[Activity] Each line of the data below from the one holding "plain location. -/" to the one holding "SEC and MAINT, no", inclusive, is to be reproduced exactly; no other line belongs in the answer.

[Exercise data]

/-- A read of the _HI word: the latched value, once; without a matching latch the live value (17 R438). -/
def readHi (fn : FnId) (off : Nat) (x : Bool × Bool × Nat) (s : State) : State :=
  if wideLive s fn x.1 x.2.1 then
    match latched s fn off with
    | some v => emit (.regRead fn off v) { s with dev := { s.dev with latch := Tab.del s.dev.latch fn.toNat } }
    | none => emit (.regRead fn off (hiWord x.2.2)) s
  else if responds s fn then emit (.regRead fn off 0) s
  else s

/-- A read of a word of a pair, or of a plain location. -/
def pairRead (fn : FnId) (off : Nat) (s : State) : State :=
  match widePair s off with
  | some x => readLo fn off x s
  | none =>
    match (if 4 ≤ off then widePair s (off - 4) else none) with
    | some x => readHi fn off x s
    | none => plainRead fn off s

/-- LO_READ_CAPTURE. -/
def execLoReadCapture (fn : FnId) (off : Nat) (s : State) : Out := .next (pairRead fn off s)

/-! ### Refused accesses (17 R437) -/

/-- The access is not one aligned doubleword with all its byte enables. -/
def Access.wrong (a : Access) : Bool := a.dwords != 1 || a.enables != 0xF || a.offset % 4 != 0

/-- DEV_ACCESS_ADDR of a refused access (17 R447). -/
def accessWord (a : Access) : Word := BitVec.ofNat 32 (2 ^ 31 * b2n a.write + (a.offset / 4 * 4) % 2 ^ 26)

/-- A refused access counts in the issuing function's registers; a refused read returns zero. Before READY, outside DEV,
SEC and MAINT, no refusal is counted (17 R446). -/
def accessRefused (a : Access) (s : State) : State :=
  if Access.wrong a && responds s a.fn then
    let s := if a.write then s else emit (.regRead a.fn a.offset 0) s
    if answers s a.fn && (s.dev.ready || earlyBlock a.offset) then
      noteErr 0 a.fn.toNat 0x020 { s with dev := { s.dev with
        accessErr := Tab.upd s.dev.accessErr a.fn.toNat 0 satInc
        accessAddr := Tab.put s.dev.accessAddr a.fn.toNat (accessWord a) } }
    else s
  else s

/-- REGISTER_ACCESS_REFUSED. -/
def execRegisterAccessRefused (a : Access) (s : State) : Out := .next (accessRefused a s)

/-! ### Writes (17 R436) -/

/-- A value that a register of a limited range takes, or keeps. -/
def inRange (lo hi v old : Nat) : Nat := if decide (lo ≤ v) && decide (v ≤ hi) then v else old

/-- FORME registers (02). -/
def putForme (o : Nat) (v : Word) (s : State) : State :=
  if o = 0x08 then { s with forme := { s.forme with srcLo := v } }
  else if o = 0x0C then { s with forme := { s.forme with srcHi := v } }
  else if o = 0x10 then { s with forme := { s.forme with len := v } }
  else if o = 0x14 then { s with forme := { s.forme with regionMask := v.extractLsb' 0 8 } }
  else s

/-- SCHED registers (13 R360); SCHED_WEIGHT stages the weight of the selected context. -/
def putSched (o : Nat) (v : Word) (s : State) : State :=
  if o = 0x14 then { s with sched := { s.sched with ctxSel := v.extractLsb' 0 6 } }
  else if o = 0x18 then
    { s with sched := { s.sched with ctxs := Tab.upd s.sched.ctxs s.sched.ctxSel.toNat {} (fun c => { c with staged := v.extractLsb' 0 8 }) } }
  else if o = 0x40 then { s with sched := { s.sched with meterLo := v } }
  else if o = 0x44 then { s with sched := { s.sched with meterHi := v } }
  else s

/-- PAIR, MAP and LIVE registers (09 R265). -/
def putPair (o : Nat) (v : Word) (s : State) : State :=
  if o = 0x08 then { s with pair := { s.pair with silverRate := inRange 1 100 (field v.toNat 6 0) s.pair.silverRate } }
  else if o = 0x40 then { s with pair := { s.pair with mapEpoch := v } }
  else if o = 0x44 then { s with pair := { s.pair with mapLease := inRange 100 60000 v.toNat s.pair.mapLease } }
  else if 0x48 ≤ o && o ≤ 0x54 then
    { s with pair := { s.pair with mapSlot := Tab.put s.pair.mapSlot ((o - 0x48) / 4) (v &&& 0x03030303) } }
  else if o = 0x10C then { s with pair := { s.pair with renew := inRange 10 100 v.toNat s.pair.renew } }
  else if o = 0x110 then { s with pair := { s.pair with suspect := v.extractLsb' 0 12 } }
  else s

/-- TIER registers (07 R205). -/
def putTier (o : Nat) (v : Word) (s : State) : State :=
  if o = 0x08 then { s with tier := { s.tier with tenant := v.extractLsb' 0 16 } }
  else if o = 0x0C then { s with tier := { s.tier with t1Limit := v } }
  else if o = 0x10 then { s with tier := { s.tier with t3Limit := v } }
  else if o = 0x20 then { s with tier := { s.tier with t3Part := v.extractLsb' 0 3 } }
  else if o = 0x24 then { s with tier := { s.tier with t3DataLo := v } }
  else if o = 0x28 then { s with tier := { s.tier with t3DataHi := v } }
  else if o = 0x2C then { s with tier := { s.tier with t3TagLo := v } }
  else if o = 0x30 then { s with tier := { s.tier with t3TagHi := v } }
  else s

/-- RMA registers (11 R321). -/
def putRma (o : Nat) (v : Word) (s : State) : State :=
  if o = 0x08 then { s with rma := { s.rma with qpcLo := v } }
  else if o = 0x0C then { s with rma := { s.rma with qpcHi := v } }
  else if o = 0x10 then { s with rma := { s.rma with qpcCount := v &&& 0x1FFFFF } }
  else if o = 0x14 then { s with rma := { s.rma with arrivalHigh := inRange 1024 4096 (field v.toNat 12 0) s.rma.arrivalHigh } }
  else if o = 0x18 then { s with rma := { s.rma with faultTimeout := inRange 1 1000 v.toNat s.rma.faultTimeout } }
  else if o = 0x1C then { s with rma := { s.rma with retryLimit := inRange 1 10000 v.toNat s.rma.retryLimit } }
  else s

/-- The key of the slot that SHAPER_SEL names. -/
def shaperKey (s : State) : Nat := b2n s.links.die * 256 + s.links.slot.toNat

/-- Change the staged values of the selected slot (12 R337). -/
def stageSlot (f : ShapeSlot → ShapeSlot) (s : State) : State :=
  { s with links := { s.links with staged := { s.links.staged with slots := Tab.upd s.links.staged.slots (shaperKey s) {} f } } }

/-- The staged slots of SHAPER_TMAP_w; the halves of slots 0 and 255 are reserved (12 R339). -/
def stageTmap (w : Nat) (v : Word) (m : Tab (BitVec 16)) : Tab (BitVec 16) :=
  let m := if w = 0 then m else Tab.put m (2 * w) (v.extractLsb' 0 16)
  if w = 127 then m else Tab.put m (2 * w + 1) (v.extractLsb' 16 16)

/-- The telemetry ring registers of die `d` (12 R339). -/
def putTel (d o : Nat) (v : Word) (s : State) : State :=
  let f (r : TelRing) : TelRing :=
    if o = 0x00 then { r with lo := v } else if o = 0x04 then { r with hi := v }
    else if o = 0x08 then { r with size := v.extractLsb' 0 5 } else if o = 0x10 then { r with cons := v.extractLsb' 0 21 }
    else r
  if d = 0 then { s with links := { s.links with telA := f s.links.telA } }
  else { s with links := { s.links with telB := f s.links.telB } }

[/Exercise data]
[Exercise data]

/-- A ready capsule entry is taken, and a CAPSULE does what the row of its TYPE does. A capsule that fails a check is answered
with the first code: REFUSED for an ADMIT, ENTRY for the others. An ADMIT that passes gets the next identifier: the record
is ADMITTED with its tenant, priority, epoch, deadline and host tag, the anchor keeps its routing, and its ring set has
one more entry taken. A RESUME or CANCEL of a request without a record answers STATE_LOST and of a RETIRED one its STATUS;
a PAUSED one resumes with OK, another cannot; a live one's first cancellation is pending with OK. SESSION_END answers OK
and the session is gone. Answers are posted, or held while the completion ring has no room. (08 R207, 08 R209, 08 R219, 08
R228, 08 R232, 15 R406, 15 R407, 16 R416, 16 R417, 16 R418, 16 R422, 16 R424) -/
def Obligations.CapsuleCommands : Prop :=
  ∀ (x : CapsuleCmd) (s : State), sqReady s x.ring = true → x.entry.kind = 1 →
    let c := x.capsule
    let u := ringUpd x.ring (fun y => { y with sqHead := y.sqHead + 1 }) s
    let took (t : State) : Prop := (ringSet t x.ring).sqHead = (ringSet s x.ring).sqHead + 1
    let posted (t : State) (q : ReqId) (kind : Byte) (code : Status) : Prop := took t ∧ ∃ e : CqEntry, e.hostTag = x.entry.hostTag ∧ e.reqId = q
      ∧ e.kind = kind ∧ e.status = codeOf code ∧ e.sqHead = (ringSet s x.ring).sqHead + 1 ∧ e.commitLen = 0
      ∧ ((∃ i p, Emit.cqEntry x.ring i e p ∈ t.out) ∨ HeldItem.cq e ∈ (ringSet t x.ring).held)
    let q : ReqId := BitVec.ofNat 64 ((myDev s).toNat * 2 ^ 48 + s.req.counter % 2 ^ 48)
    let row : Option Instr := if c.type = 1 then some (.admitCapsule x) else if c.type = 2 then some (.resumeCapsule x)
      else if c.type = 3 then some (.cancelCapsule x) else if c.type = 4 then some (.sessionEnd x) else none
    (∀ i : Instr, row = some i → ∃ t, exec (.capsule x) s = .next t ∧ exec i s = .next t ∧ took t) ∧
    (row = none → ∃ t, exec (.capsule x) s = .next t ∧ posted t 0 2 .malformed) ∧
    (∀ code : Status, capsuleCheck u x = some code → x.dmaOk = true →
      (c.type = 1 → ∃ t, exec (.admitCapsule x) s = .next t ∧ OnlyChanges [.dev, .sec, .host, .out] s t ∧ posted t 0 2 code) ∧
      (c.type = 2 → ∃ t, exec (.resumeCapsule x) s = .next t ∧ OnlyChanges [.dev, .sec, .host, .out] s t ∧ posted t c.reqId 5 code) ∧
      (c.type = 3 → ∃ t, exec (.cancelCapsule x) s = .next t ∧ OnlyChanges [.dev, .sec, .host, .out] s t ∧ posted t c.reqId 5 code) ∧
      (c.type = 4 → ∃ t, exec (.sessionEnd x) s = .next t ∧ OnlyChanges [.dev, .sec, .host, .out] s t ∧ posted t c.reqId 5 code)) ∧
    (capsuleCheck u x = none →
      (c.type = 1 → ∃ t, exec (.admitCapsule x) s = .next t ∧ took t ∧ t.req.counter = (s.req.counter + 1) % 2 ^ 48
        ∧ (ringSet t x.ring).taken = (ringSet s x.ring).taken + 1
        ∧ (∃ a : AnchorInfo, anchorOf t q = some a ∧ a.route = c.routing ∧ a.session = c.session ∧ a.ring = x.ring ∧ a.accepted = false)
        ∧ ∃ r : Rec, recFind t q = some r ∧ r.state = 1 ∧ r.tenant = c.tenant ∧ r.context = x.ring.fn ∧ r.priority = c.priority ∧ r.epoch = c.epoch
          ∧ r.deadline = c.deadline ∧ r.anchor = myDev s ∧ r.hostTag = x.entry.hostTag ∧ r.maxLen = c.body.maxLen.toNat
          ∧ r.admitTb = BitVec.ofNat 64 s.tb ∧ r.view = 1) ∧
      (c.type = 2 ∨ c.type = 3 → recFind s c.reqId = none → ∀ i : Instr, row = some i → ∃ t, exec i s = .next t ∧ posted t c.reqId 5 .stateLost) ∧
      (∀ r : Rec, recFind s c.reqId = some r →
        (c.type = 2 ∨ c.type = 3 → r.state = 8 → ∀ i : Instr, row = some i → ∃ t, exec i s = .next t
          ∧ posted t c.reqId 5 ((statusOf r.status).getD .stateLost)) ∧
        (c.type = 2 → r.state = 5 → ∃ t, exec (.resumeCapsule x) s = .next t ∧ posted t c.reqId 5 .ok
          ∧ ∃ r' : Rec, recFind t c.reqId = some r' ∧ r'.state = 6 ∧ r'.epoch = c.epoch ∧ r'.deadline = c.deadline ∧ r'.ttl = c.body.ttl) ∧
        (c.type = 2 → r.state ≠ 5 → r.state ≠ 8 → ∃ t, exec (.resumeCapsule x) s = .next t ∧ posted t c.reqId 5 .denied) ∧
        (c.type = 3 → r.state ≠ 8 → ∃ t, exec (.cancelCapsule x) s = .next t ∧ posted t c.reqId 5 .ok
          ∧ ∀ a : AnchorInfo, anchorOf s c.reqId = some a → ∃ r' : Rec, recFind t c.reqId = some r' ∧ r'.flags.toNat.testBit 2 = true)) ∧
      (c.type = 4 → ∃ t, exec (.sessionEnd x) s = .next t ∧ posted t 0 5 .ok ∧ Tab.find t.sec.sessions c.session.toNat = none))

[/Exercise data]

[Task answer]
/-- A read of a word of a pair, or of a plain location. -/
def pairRead (fn : FnId) (off : Nat) (s : State) : State :=
  match widePair s off with
  | some x => readLo fn off x s
  | none =>
    match (if 4 ≤ off then widePair s (off - 4) else none) with
    | some x => readHi fn off x s
    | none => plainRead fn off s

/-- LO_READ_CAPTURE. -/
def execLoReadCapture (fn : FnId) (off : Nat) (s : State) : Out := .next (pairRead fn off s)

/-! ### Refused accesses (17 R437) -/

/-- The access is not one aligned doubleword with all its byte enables. -/
def Access.wrong (a : Access) : Bool := a.dwords != 1 || a.enables != 0xF || a.offset % 4 != 0

/-- DEV_ACCESS_ADDR of a refused access (17 R447). -/
def accessWord (a : Access) : Word := BitVec.ofNat 32 (2 ^ 31 * b2n a.write + (a.offset / 4 * 4) % 2 ^ 26)

/-- A refused access counts in the issuing function's registers; a refused read returns zero. Before READY, outside DEV,
SEC and MAINT, no refusal is counted (17 R446). -/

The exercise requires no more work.